### Data for processing ###
-- ==== Sys2Proof/Machine/Arithmetic.lean ====
section
/-! DEFINITION. The arithmetic instructions (41_arithmetic.md): ADD, ADC, INC, SUB, SBB, DEC, CMP, NEG, the adjust
instructions, MUL, IMUL, DIV, IDIV, CBW, CWD. -/

namespace Sys2Proof.Machine

/-- ADD eb,rb / ew,rw (R281). -/
def execAddRmReg (w : Width) (m : RM) (r : RegNum) (s : State) : Result := finish s (aluToRm aluAdd s w m (s.getReg w r))

/-- ADD rb,eb / rw,ew (R281). -/
def execAddRegRm (w : Width) (r : RegNum) (m : RM) (s : State) : Result := finish s (aluToReg aluAdd s w r m)

/-- ADD AL,db / AX,dw (R281). -/
def execAddAccImm (v : Imm) (s : State) : Result := finish s (.ok (aluToAcc aluAdd s v))

/-- ADD eb,db / ew,dw (R281). -/
def execAddRmImm (m : RM) (v : Imm) (s : State) : Result := finish s (aluToRm aluAdd s v.width m v.val)

/-- ADD eb,db, opcode 82: the same operation as 80 (R281, 30_encoding.md R203). -/
def execAddRm8Imm82 (m : RM) (v : Byte) (s : State) : Result := finish s (aluToRm aluAdd s .byte m v)

/-- ADD ew,db: the byte is sign-extended (R281). -/
def execAddRmSext (m : RM) (v : Byte) (s : State) : Result := finish s (aluToRm aluAdd s .word m (sextByte v))

/-- ADC eb,rb / ew,rw (R282). -/
def execAdcRmReg (w : Width) (m : RM) (r : RegNum) (s : State) : Result := finish s (aluToRm aluAdc s w m (s.getReg w r))

/-- ADC rb,eb / rw,ew (R282). -/
def execAdcRegRm (w : Width) (r : RegNum) (m : RM) (s : State) : Result := finish s (aluToReg aluAdc s w r m)

/-- ADC AL,db / AX,dw (R282). -/
def execAdcAccImm (v : Imm) (s : State) : Result := finish s (.ok (aluToAcc aluAdc s v))

/-- ADC eb,db / ew,dw (R282). -/
def execAdcRmImm (m : RM) (v : Imm) (s : State) : Result := finish s (aluToRm aluAdc s v.width m v.val)

/-- ADC eb,db, opcode 82: the same operation as 80 (R282, 30_encoding.md R203). -/
def execAdcRm8Imm82 (m : RM) (v : Byte) (s : State) : Result := finish s (aluToRm aluAdc s .byte m v)

/-- ADC ew,db: the byte is sign-extended (R282). -/
def execAdcRmSext (m : RM) (v : Byte) (s : State) : Result := finish s (aluToRm aluAdc s .word m (sextByte v))

/-- SUB eb,rb / ew,rw (R284). -/
def execSubRmReg (w : Width) (m : RM) (r : RegNum) (s : State) : Result := finish s (aluToRm aluSub s w m (s.getReg w r))

/-- SUB rb,eb / rw,ew (R284). -/
def execSubRegRm (w : Width) (r : RegNum) (m : RM) (s : State) : Result := finish s (aluToReg aluSub s w r m)

/-- SUB AL,db / AX,dw (R284). -/
def execSubAccImm (v : Imm) (s : State) : Result := finish s (.ok (aluToAcc aluSub s v))

/-- SUB eb,db / ew,dw (R284). -/
def execSubRmImm (m : RM) (v : Imm) (s : State) : Result := finish s (aluToRm aluSub s v.width m v.val)

/-- SUB eb,db, opcode 82: the same operation as 80 (R284, 30_encoding.md R203). -/
def execSubRm8Imm82 (m : RM) (v : Byte) (s : State) : Result := finish s (aluToRm aluSub s .byte m v)

/-- SUB ew,db: the byte is sign-extended (R284). -/
def execSubRmSext (m : RM) (v : Byte) (s : State) : Result := finish s (aluToRm aluSub s .word m (sextByte v))

/-- SBB eb,rb / ew,rw (R285). -/
def execSbbRmReg (w : Width) (m : RM) (r : RegNum) (s : State) : Result := finish s (aluToRm aluSbb s w m (s.getReg w r))

/-- SBB rb,eb / rw,ew (R285). -/
def execSbbRegRm (w : Width) (r : RegNum) (m : RM) (s : State) : Result := finish s (aluToReg aluSbb s w r m)

/-- SBB AL,db / AX,dw (R285). -/
def execSbbAccImm (v : Imm) (s : State) : Result := finish s (.ok (aluToAcc aluSbb s v))

/-- SBB eb,db / ew,dw (R285). -/
def execSbbRmImm (m : RM) (v : Imm) (s : State) : Result := finish s (aluToRm aluSbb s v.width m v.val)

/-- SBB eb,db, opcode 82: the same operation as 80 (R285, 30_encoding.md R203). -/
def execSbbRm8Imm82 (m : RM) (v : Byte) (s : State) : Result := finish s (aluToRm aluSbb s .byte m v)

/-- SBB ew,db: the byte is sign-extended (R285). -/
def execSbbRmSext (m : RM) (v : Byte) (s : State) : Result := finish s (aluToRm aluSbb s .word m (sextByte v))

/-- CMP eb,rb / ew,rw: EA - reg (R292). -/
def execCmpRmReg (w : Width) (m : RM) (r : RegNum) (s : State) : Result := finish s (aluTest aluSub s w m (s.getReg w r))

/-- CMP rb,eb / rw,ew: reg - EA (R292). -/
def execCmpRegRm (w : Width) (r : RegNum) (m : RM) (s : State) : Result :=
  finish s do
    let v ← readRm s w m
    pure (aluSub w s (s.getReg w r) v).2

/-- CMP AL,db / AX,dw (R292). -/
def execCmpAccImm (v : Imm) (s : State) : Result := finish s (.ok (aluSub v.width s (s.acc v.width) v.val).2)

/-- CMP eb,db / ew,dw (R292). -/
def execCmpRmImm (m : RM) (v : Imm) (s : State) : Result := finish s (aluTest aluSub s v.width m v.val)

/-- CMP eb,db, opcode 82 (R292). -/
def execCmpRm8Imm82 (m : RM) (v : Byte) (s : State) : Result := finish s (aluTest aluSub s .byte m v)

/-- CMP ew,db: the byte is sign-extended (R292). -/
def execCmpRmSext (m : RM) (v : Byte) (s : State) : Result := finish s (aluTest aluSub s .word m (sextByte v))

/-- INC rw (R283). -/
def execIncReg (r : RegNum) (s : State) : Result := finish s (modifyRm s .word (.reg r) (unInc .word))

/-- INC eb / ew (R283). -/
def execIncRm (w : Width) (m : RM) (s : State) : Result := finish s (modifyRm s w m (unInc w))

/-- DEC rw (R286). -/
def execDecReg (r : RegNum) (s : State) : Result := finish s (modifyRm s .word (.reg r) (unDec .word))

/-- DEC eb / ew (R286). -/
def execDecRm (w : Width) (m : RM) (s : State) : Result := finish s (modifyRm s w m (unDec w))

/-- NEG (R287). -/
def execNegRm (w : Width) (m : RM) (s : State) : Result := finish s (modifyRm s w m (unNeg w))

/-- The adjust condition: the low digit of AL exceeds 9, or AF (R288 to R291). -/
def adjusts (s : State) : Bool := decide (9 < s.al.toNat % 16) || s.flags.af

/-- The flags after AAA and AAS: AF and CF as given, OF, SF, ZF and PF free (R288, R290). -/
def asciiFlags (s : State) (c : Bool) : Flags :=
  { s.flags with of := s.freeBit 0, sf := s.freeBit 1, zf := s.freeBit 2, pf := s.freeBit 3, af := c, cf := c }

/-- AAA (R288). Whether the carry of AL + 6 reaches AH, which it can only when AL > F9H, is free (log 22). -/
def execAaa (s : State) : Result :=
  let carry : Byte := if 0xF9 < s.al.toNat then BitVec.ofNat 8 (bit (s.freeBit 4)) else 0
  let ax : Word := if adjusts s then wordOf ((s.al + 6) &&& 0x0F) (s.ah + 1 + carry) else wordOf (s.al &&& 0x0F) s.ah
  finish s (.ok (((s.setW .r0 ax).setFlags (asciiFlags s (adjusts s))).drawn 5))

/-- AAS (R290). Whether the borrow of AL - 6 reaches AH, which it can only when AL < 06H, is free (log 22). -/
def execAas (s : State) : Result :=
  let borrow : Byte := if s.al.toNat < 6 then BitVec.ofNat 8 (bit (s.freeBit 4)) else 0
  let ax : Word := if adjusts s then wordOf ((s.al - 6) &&& 0x0F) (s.ah - 1 - borrow) else wordOf (s.al &&& 0x0F) s.ah
  finish s (.ok (((s.setW .r0 ax).setFlags (asciiFlags s (adjusts s))).drawn 5))

/-- AL, AF and CF can be what an addition of two packed BCD bytes leaves (R289). -/
def bcdSum (al : Byte) (af cf : Bool) : Bool :=
  (!af || decide (al.toNat % 16 ≤ 3)) && (!cf || decide (al.toNat / 16 ≤ 2 + bit af)) &&
    (!(af && !cf) || decide (1 ≤ al.toNat / 16))

/-- AL, AF and CF can be what a subtraction of two packed BCD bytes leaves (R291). -/
def bcdDifference (al : Byte) (af cf : Bool) : Bool :=
  (af || decide (al.toNat % 16 ≤ 9)) && (!af || decide (6 ≤ al.toNat % 16)) &&
    (cf || decide (al.toNat / 16 + bit af ≤ 9)) && (!cf || decide (7 ≤ al.toNat / 16 + bit af))

/-- The end of DAA and DAS: AL, its flags, AF and CF; OF free. On inputs that are no BCD results AL, AF and CF are free and
SF, ZF and PF follow AL (log 23). -/
def decimalEnd (s : State) (ok : Bool) (al : Byte) (af cf : Bool) : State :=
  let al' := if ok then al else loByte (s.freeWord 3)
  let f := { s.flags.szp .byte al' with
    of := s.freeBit 0, af := if ok then af else s.freeBit 1, cf := if ok then cf else s.freeBit 2 }
  ((s.setB .r0 al').setFlags f).drawn 4

/-- The second half of DAA and DAS tests the old AL and CF (R289, R291). -/
def highAdjusts (s : State) : Bool := decide (0x99 < s.al.toNat) || s.flags.cf

/-- DAA (R289). -/
def execDaa (s : State) : Result :=
  let al1 := if adjusts s then s.al + 6 else s.al
  let al2 := if highAdjusts s then al1 + 0x60 else al1
  finish s (.ok (decimalEnd s (bcdSum s.al s.flags.af s.flags.cf) al2 (adjusts s) (highAdjusts s)))

/-- DAS (R291). -/
def execDas (s : State) : Result :=
  let al1 := if adjusts s then s.al - 6 else s.al
  let al2 := if highAdjusts s then al1 - 0x60 else al1
  finish s (.ok (decimalEnd s (bcdDifference s.al s.flags.af s.flags.cf) al2 (adjusts s) (highAdjusts s)))

/-- The double-width register of a width: AX for bytes, DX:AX for words (R293). -/
def wideAcc (s : State) (w : Width) : Nat :=
  match w with
  | .byte => s.regs.ax.toNat
  | .word => s.regs.dx.toNat * 0x10000 + s.regs.ax.toNat

/-- The same as a signed number (R297). -/
def wideAccInt (s : State) (w : Width) : Int :=
  match w with
  | .byte => s.regs.ax.toInt
  | .word => (s.regs.dx ++ s.regs.ax : BitVec 32).toInt

/-- Write low and high half: AL and AH, or AX and DX (R293, R296). -/
def setWide (s : State) (w : Width) (lo hi : Val w) : State :=
  match w, lo, hi with
  | .byte, lo, hi => s.setW .r0 (wordOf lo hi)
  | .word, lo, hi => (s.setW .r0 lo).setW .r2 hi

/-- CF and OF after a multiplication, the other four flags free (R293). -/
def mulFlags (s : State) (high : Bool) : State :=
  (s.setFlags (s.flags.mul high (s.freeBit 0) (s.freeBit 1) (s.freeBit 2) (s.freeBit 3))).drawn 4

/-- MUL (R293). -/
def execMulRm (w : Width) (m : RM) (s : State) : Result :=
  finish s do
    let v ← readRm s w m
    let p := (s.acc w).toNat * v.toNat
    pure (mulFlags (setWide s w (BitVec.ofNat _ p) (BitVec.ofNat _ (p / 2 ^ w.bits))) (decide (2 ^ w.bits ≤ p)))

/-- A signed number fits in `n` bits. -/
def fitsSigned (n : Nat) (p : Int) : Bool := decide (-(2 ^ (n - 1)) ≤ p) && decide (p < 2 ^ (n - 1))

/-- IMUL eb / ew (R294). -/
def execImulRm (w : Width) (m : RM) (s : State) : Result :=
  finish s do
    let v ← readRm s w m
    let p := (s.acc w).toInt * v.toInt
    pure (mulFlags (setWide s w (BitVec.ofInt _ p) (BitVec.ofInt _ (p / 2 ^ w.bits))) (!fitsSigned w.bits p))

/-- `rw <- EA * imm`, signed (R295). -/
def imulInto (s : State) (r : RegNum) (m : RM) (v : Word) : M State := do
  let a ← readRm s .word m
  let p := a.toInt * v.toInt
  pure (mulFlags (s.setW r (BitVec.ofInt 16 p)) (!fitsSigned 16 p))

/-- IMUL rw,ew,dw (R295). -/
def execImulRegRmImm16 (r : RegNum) (m : RM) (v : Word) (s : State) : Result := finish s (imulInto s r m v)

/-- IMUL rw,ew,db: the byte is sign-extended (R295). -/
def execImulRegRmImm8 (r : RegNum) (m : RM) (v : Byte) (s : State) : Result := finish s (imulInto s r m (sextByte v))

/-- All six status flags free (R296, R297). -/
def divFlags (s : State) : State :=
  (s.setFlags (s.flags.undef (s.freeBit 0) (s.freeBit 1) (s.freeBit 2) (s.freeBit 3) (s.freeBit 4) (s.freeBit 5))).drawn 6

/-- DIV (R296). -/
def execDivRm (w : Width) (m : RM) (s : State) : Result :=
  finish s do
    let v ← readRm s w m
    need (decide (v ≠ 0)) divideError
    let q := wideAcc s w / v.toNat
    need (decide (q < 2 ^ w.bits)) divideError
    pure (divFlags (setWide s w (BitVec.ofNat _ q) (BitVec.ofNat _ (wideAcc s w % v.toNat))))

/-- IDIV: truncation toward zero, the remainder with the sign of the dividend (R297). -/
def execIdivRm (w : Width) (m : RM) (s : State) : Result :=
  finish s do
    let v ← readRm s w m
    need (decide (v ≠ 0)) divideError
    let q := (wideAccInt s w).tdiv v.toInt
    need (fitsSigned w.bits q) divideError
    pure (divFlags (setWide s w (BitVec.ofInt _ q) (BitVec.ofInt _ ((wideAccInt s w).tmod v.toInt))))

/-- SF, ZF and PF of AL; OF, AF and CF free (R298, R299). -/
def adjustEnd (s : State) (al ah : Byte) : State :=
  let f := { s.flags.szp .byte al with of := s.freeBit 0, af := s.freeBit 1, cf := s.freeBit 2 }
  ((s.setW .r0 (wordOf al ah)).setFlags f).drawn 3

/-- AAM (R298). -/
def execAam (s : State) : Result :=
  finish s (.ok (adjustEnd s (BitVec.ofNat 8 (s.al.toNat % 10)) (BitVec.ofNat 8 (s.al.toNat / 10))))

/-- AAD (R299). -/
def execAad (s : State) : Result := finish s (.ok (adjustEnd s (s.ah * 10 + s.al) 0))

/-- CBW (R300). -/
def execCbw (s : State) : Result := finish s (.ok (s.setW .r0 (sextByte s.al)))

/-- CWD (R301). -/
def execCwd (s : State) : Result := finish s (.ok (s.setW .r2 (if s.regs.ax.msb then 0xFFFF else 0)))

end Sys2Proof.Machine
end

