-- ==== Sys2Proof/Machine/StringOps.lean ====
section
/-! DEFINITION. The string instructions and their repetition (43_string.md R350 to R362). One execution is one iteration: a
repeated instruction leaves IP at its first prefix until an exit condition holds (R361). -/

namespace Sys2Proof.Machine

/-- How far an index register moves: by the width, down when DF is set (R350). -/
def delta (s : State) (w : Width) : Word :=
  if s.flags.df then -(BitVec.ofNat 16 w.bytes) else BitVec.ofNat 16 w.bytes

/-- Advance SI (R350). -/
def stepSi (s : State) (w : Width) : State := s.setW .r6 (s.regs.si + delta s w)

/-- Advance DI (R350). -/
def stepDi (s : State) (w : Width) : State := s.setW .r7 (s.regs.di + delta s w)

/-- The segment of the string source: DS unless overridden (R350). -/
def srcSeg (s : State) : SReg := overridden s .ds

/-- The repeat condition of CMPS and SCAS fails (R360 step 5). -/
def repeatEnds (k : RepKind) (zf : Bool) : Bool :=
  match k with
  | .repe => !zf
  | .repne => zf

/-- One iteration of a string instruction under its prefix, or the instruction without one (R360). `compares` for CMPS and
SCAS. -/
def stringRun (s : State) (compares : Bool) (prim : M State) : M State :=
  match s.cur.rep with
  | none => prim
  | some k =>
    if s.regs.cx = 0 then .ok s
    else do
      let s1 ← prim
      let s2 := s1.setW .r1 (s.regs.cx - 1)
      pure (if s.regs.cx = 1 || (compares && repeatEnds k s1.flags.zf) then s2 else s2.setIp s.cur.ip)

/-- MOVS (R351). -/
def execMovs (w : Width) (s : State) : Result :=
  finish s (stringRun s false do
    let v ← memRead s w (srcSeg s) s.regs.si
    let s' ← memWrite s w .es s.regs.di v
    pure (stepDi (stepSi s' w) w))

/-- CMPS: [SI] minus ES:[DI] (R352). Between the two reads another master may have had the bus, LOCK or not: before CMPS the
prefix gives no atomicity (20_memory.md R160, 46_processor_control.md R480, 93 U31). -/
def execCmps (w : Width) (s : State) : Result :=
  finish s (stringRun s true do
    let a ← memRead s w (srcSeg s) s.regs.si
    let b ← memRead (s.later .second) w .es s.regs.di
    pure (stepDi (stepSi (aluSub w s a b).2 w) w))

/-- SCAS: accumulator minus ES:[DI] (R353). -/
def execScas (w : Width) (s : State) : Result :=
  finish s (stringRun s true do
    let b ← memRead s w .es s.regs.di
    pure (stepDi (aluSub w s (s.acc w) b).2 w))

/-- LODS (R354). -/
def execLods (w : Width) (s : State) : Result :=
  finish s (stringRun s false do
    let v ← memRead s w (srcSeg s) s.regs.si
    pure (stepSi (s.setAcc w v) w))

/-- STOS (R355). -/
def execStos (w : Width) (s : State) : Result :=
  finish s (stringRun s false do
    let s' ← memWrite s w .es s.regs.di (s.acc w)
    pure (stepDi s' w))

/-- INS: the destination is checked before the port is read (R356, 92 D18). -/
def execIns (w : Width) (s : State) : Result :=
  finish s (stringRun s false do
    needIopl s
    memCheck s .es s.regs.di.toNat w.bytes .write
    let r := ioRead s w s.regs.dx
    pure (stepDi (poke r.2 w .es s.regs.di r.1) w))

/-- OUTS (R357). -/
def execOuts (w : Width) (s : State) : Result :=
  finish s (stringRun s false do
    needIopl s
    let v ← memRead s w (srcSeg s) s.regs.si
    pure (stepSi (ioWrite s w s.regs.dx v) w))

end Sys2Proof.Machine
end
###
__Your instructions__:
Exactly the lines from the one containing "let r := ioRead s w s.regs.dx" through the end of the records above should be returned, with both ends kept.

__Result for this task__:
    let r := ioRead s w s.regs.dx
    pure (stepDi (poke r.2 w .es s.regs.di r.1) w))

/-- OUTS (R357). -/
def execOuts (w : Width) (s : State) : Result :=
  finish s (stringRun s false do
    needIopl s
    let v ← memRead s w (srcSeg s) s.regs.si
    pure (stepSi (ioWrite s w s.regs.dx v) w))

end Sys2Proof.Machine
end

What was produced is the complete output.